WORK TO BE COMPLETED
When you reach the line containing "def execCls (s", begin copying, and keep copying each line exactly until the listing ends.
———
-- ==== Sys2Proof/Machine/Agents.lean ====
section
/-!
DEFINITION. The agents beside the CPU and the output ports: the TIMER's tick (60_exceptions R161), the
host's key edges (R164, R165), reset (in Machine/Ops) and load (70_reset_and_hazards R181), and what the
host can see (R163, R168, R174).
-/

namespace Sys2Proof.Machine

/-- One decrement, floor-clamped at zero (R161). -/
def countDown (b : Byte) : Byte := if b = 0 then 0 else b - 1

/-- The tick (R161): both counters move in the same step; not enabled while halted (R156). It is enabled
whether or not the CPU is suspended. -/
def timerTick (s : State) : State :=
  if s.halted then s else { s with dt := countDown s.dt, st := countDown s.st }

/-- The completion of a key-wait by a key-press edge (R165). -/
def keyPressEdge (k : KeyIdx) (s : State) : State :=
  if s.halted then s
  else
    match s.wait with
    | some x => { (s.setV x (BitVec.ofNat 8 k.val)).advance with wait := none }
    | none => s

/-- `key_down(k)` (R164): an edge only if the key was up. Enabled in every state. -/
def keyDown (k : KeyIdx) (s : State) : State :=
  if s.key k then s else keyPressEdge k (s.setKey k true)

/-- `key_up(k)` (R164). Enabled in every state. -/
def keyUp (k : KeyIdx) (s : State) : State := s.setKey k false

/-- The length of a rejected image as ERR records it, saturated (R21, R154). -/
def lengthSaturated (n : Nat) : Word := BitVec.ofNat 16 (min n 0xFFFF)

/-- `load(bytes)` (R181): too long an image is a `LoadError` (R154); else the image replaces memory from
0x200 on, PC is reset and the timers, the display, the keypad and the key-wait latch are cleared. -/
def hostLoad (image : List Byte) (s : State) : State :=
  if image.length ≤ Config.maxImage then
    { s with
      mem := s.mem.load image
      pc := BitVec.ofNat 16 Config.progBase
      dt := 0
      st := 0
      fb := Frame.clear
      keys := Vector.replicate 16 false
      wait := none }
  else s.raise .loadError 0 (lengthSaturated image.length)

/-- The port `snd`: `ST != 0` (R163). -/
def State.sndOut (s : State) : Bool := s.st != 0

/-- The port `fb`: a snapshot of the display, taken between steps (R124, R168). -/
def State.fbOut (s : State) : Frame := s.fb

/-- The port `err` (R21, R174). -/
def State.errOut (s : State) : ErrRecord := s.err

end Sys2Proof.Machine
end

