-- ==== Sys2Proof/Machine/Display.lean ====
section
/-!
DEFINITION. The display instructions (43_display R120 to R123): `CLS`, and `DRW` with the sprite blitter.
-/

namespace Sys2Proof.Machine

/-- The pixel that column `col` of row `row` of a sprite at `(x0, y0)` falls on (R121, R123): every
coordinate modulo 64 and 32 under `wrap`; under `clip`, which is not this hardware's value, none past the
edge. -/
def pixelAt (edge : Config.SpriteEdge) (x0 y0 : Byte) (row col : Nat) : Option (Fin 64 × Fin 32) :=
  match edge with
  | .wrap => some (Fin.ofNat 64 (x0.toNat + col), Fin.ofNat 32 (y0.toNat + row))
  | .clip =>
    if x0.toNat % 64 + col < 64 ∧ y0.toNat % 32 + row < 32 then
      some (Fin.ofNat 64 (x0.toNat + col), Fin.ofNat 32 (y0.toNat + row))
    else none

/-- Draw one bit of a sprite byte onto a display, with the collision so far (R121). Bit 7 is the leftmost
pixel (R122). -/
def plotBit (edge : Config.SpriteEdge) (x0 y0 : Byte) (row : Nat) (b : Byte) (acc : Frame × Bool)
    (col : Nat) : Frame × Bool :=
  if b.getLsbD (7 - col) then
    match pixelAt edge x0 y0 row col with
    | none => acc
    | some (x, y) => (acc.1.toggle x y, acc.2 || acc.1.pixel x y)
  else acc

/-- Draw the eight bits of one sprite byte (R121). -/
def plotRow (edge : Config.SpriteEdge) (x0 y0 : Byte) (row : Nat) (b : Byte) (acc : Frame × Bool) :
    Frame × Bool :=
  (List.range 8).foldl (plotBit edge x0 y0 row b) acc

/-- Draw the rows of a sprite, from row number `row` on (R121). -/
def plotRows (edge : Config.SpriteEdge) (x0 y0 : Byte) : Nat → List Byte → Frame × Bool → Frame × Bool
  | _, [], acc => acc
  | row, b :: bs, acc => plotRows edge x0 y0 (row + 1) bs (plotRow edge x0 y0 row b acc)

/-- `draw_sprite(x, y, bytes)` (R121): the display after, and whether a set pixel was unset. -/
def drawSprite (edge : Config.SpriteEdge) (fb : Frame) (x0 y0 : Byte) (bytes : List Byte) : Frame × Bool :=
  plotRows edge x0 y0 0 bytes (fb, false)

/-- `CLS` (R120). -/
def execCls (s : State) : Result := .next { s with fb := Frame.clear }.advance

/-- The effect of `DRW` when every sprite byte is in range (R121): both coordinates are read before VF is
written (R102). -/
def State.drawn (s : State) (x y : RegIdx) (n : Nibble) : State :=
  let r := drawSprite Config.spriteEdge s.fb (s.getV x) (s.getV y) (s.spriteBytes n)
  { s with fb := r.1 }.setV vf (flagByte r.2)

/-- `DRW Vx, Vy, nibble` (R121). -/
def execDrw (x y : RegIdx) (n : Nibble) (s : State) : Result :=
  .next (s.checked (.drw x y n) n.toNat (s.drawn x y n).advance)

end Sys2Proof.Machine
end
———
COMPLETED TASK
def execCls (s : State) : Result := .next { s with fb := Frame.clear }.advance

/-- The effect of `DRW` when every sprite byte is in range (R121): both coordinates are read before VF is
written (R102). -/
def State.drawn (s : State) (x y : RegIdx) (n : Nibble) : State :=
  let r := drawSprite Config.spriteEdge s.fb (s.getV x) (s.getV y) (s.spriteBytes n)
  { s with fb := r.1 }.setV vf (flagByte r.2)

/-- `DRW Vx, Vy, nibble` (R121). -/
def execDrw (x y : RegIdx) (n : Nibble) (s : State) : Result :=
  .next (s.checked (.drw x y n) n.toNat (s.drawn x y n).advance)

end Sys2Proof.Machine
end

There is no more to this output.